Prosa para tempos de eleição II

Aos domingos, quando o meu vizinho não escuta os seus pagodes no último volume, posso ler no meu jardim. Os colibris sobrevoam as roseiras sedentos, loucos por uma aguinha com açúcar - um pseudo-néctar que a gente põe num bebedouro de plástico a fim de atraí-los, enganá-los e iludí-los. Sabe qual?

Fico horas observando este bebedouro. É o tipo da artimanha de raposa que se aplica a todos os planos da vida de um país. No plano político, por exemplo, especialmente em época de eleições, a carência de dentadura tem tudo a ver com a necessidade de votos. Então, candidatos e eleitores se entregam como núbeis e, entre tapinhas nas costas e beijos, as promessas rolam. Os dois se unem, numa confraternização natalina, tão maquiavelicamente suspeita quanto o tal recipiente a que me referi. Nessa época, tudo pode acontecer no terreiro. É possível até ver águias subindo morros, comendo angu-à-baiana, com uma criança mijada no colo; e jurando pela mãe de qualquer um, mortinha, que promessa é dívida.

Mas a grande verdade é que, de eleição em eleição, essa estória se repete, sem maiores transformações para a grande maioria que habita o terreiro. As coisas permanecem sempre do mesmo jeito. De vez em quando, um barraco desaba por força da natureza. Mas não há nenhum eleito com primeiras nem segundas intenções de dar os mesmos Passos do Pereira contra esse tipo de peste arquitetônica que grassou pelo país. É o maior monumento do mundo! A maior de todas as alegorias. Enfeita telas, cidades, cinema, música popular... O morro é uma escola de samba, o reduto das bocas que puxam o samba; e também dos passistas que desfilam na Unidos do Canteiro de Obras, cujo enredo é sempre o mesmo: "La Dolce Vita!" - não se cansam de homenagear o patrão.
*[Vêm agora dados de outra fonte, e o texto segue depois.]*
-- ==== Sys2Proof/Machine/Compare.lean ====
section
/-! DEFINITION. LT and EQ (43_compare.md). -/

namespace Sys2Proof.Machine

/-- `LT s1, s2, d` (R95). -/
def execLt (m1 m2 m3 : Mode) (s : State) : Outcome :=
  threeParams m1 m2 m3 s fun a b d s' => .next (memWrite d (truthValue (lessThan a b)) s')

/-- `EQ s1, s2, d` (R96). -/
def execEq (m1 m2 m3 : Mode) (s : State) : Outcome :=
  threeParams m1 m2 m3 s fun a b d s' => .next (memWrite d (truthValue (equalTo a b)) s')

end Sys2Proof.Machine
end

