-- ==== Sys2Proof/Machine/Loader.lean ====
section
/-! DEFINITION. The program text (R77, R78) and its load (R122). The loader is outside the block (00_scope.md
section 3); it is here because its text is the only program syntax the source has. -/

namespace Sys2Proof.Machine

/-- The decimal value of a character that is a digit. -/
def digitValue (c : Char) : Option Nat :=
  if '0'.toNat ≤ c.toNat ∧ c.toNat ≤ '9'.toNat then some (c.toNat - '0'.toNat) else none

/-- The value of a string of decimal digits, continuing from the value read so far. -/
def digitsFrom (n : Nat) : List Char → Option Nat
  | [] => some n
  | c :: cs => (digitValue c).bind fun d => digitsFrom (10 * n + d) cs

/-- The value of one or more decimal digits. -/
def digitsValue : List Char → Option Nat
  | [] => none
  | c :: cs => digitsFrom 0 (c :: cs)

/-- A value that does not fit makes its token malformed (R78). -/
def tokenValue (v : Int) : Option Word := if Fits v then some (narrow v) else none

/-- White space around a token: space, tab, line feed, carriage return. Log entry 17. -/
def isSpace (c : Char) : Bool := c == ' ' || c == '\t' || c == '\n' || c == '\r'

/-- A token without the white space before and after it. -/
def trimToken (cs : List Char) : List Char := ((cs.dropWhile isSpace).reverse.dropWhile isSpace).reverse

/-- One token: an optional `-` and one or more digits; what else is accepted is the loader's choice (R78). -/
def parseToken (lenient : Bool) (token : List Char) : Option Word :=
  match if lenient then trimToken token else token with
  | '-' :: ds => (digitsValue ds).bind fun n => tokenValue (-(n : Int))
  | '+' :: ds => if lenient then (digitsValue ds).bind fun n => tokenValue n else none
  | ds => (digitsValue ds).bind fun n => tokenValue n

/-- The tokens between commas; a text without a comma is one token. -/
def splitCommas : List Char → List (List Char)
  | [] => [[]]
  | c :: cs =>
    if c = ',' then [] :: splitCommas cs
    else match splitCommas cs with
      | [] => [[c]]
      | t :: ts => (c :: t) :: ts

/-- All tokens, or none if one is malformed. -/
def parseTokens (lenient : Bool) : List (List Char) → Option (List Word)
  | [] => some []
  | t :: ts => (parseToken lenient t).bind fun v => (parseTokens lenient ts).map (v :: ·)

/-- The image a program text stands for (R77): token `k` is the initial value of cell `k`. -/
def parseText (text : List Char) : Option (List Word) := parseTokens Config.loaderLenient (splitCommas text)

/-- Loading a text: a malformed token fails the load before any machine exists (R77, R122). -/
def loadText (text : List Char) : Option State := (parseText text).map resetWith

end Sys2Proof.Machine
end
Vida longa ao terreiro! Eu prometo! É o que diz o já empossado, exaltado como um poeta do século XVIII. No Paço, passado o ato cerimonioso, o dedicado amigo se entrega, de corpo e alma, à execução de projetos responsáveis pela perpetuação do modelo sócio-econômico. São eles o Cheque-esmola, o Bolsa-esmola, a Educação-esmola, a Cesta... Enfim, o CTI da miséria que revitaliza a artéria aorta e o entusiasmo do folião que empurra o carro alegórico na avenida. Vez ou outra, cai um folião na contramão, atrapalhando o tráfego... ou a engrenagem do carro, que de tão usado, pifa e impede a passagem da Ala dos Faraós. Mas o que é que as eleições têm a ver com isso?

Quanto ao bebedouro dos colibris, eu assumo a minha máxima culpa, porque, ao mesmo tempo que promove um espetáculo gratuito, tão agradável aos meus olhos, também provoca uma questão palestina entre as aves que habitam o meu jardim e outras invasoras. E o resultado é Colibri X Pardal X Bem-te-vi, um bicando a cabeça do outro pela posse do bebedouro. Deviam também dar uma bicada na minha. Indiferente à Teoria Malthusiana e ao Manifesto Comunista, não distribuo mel suficiente pra uma população que me diverte e aumenta a cada dia. Sendo que na minha despensa, costumo ter mais de dez quilos de açúcar só pra mim.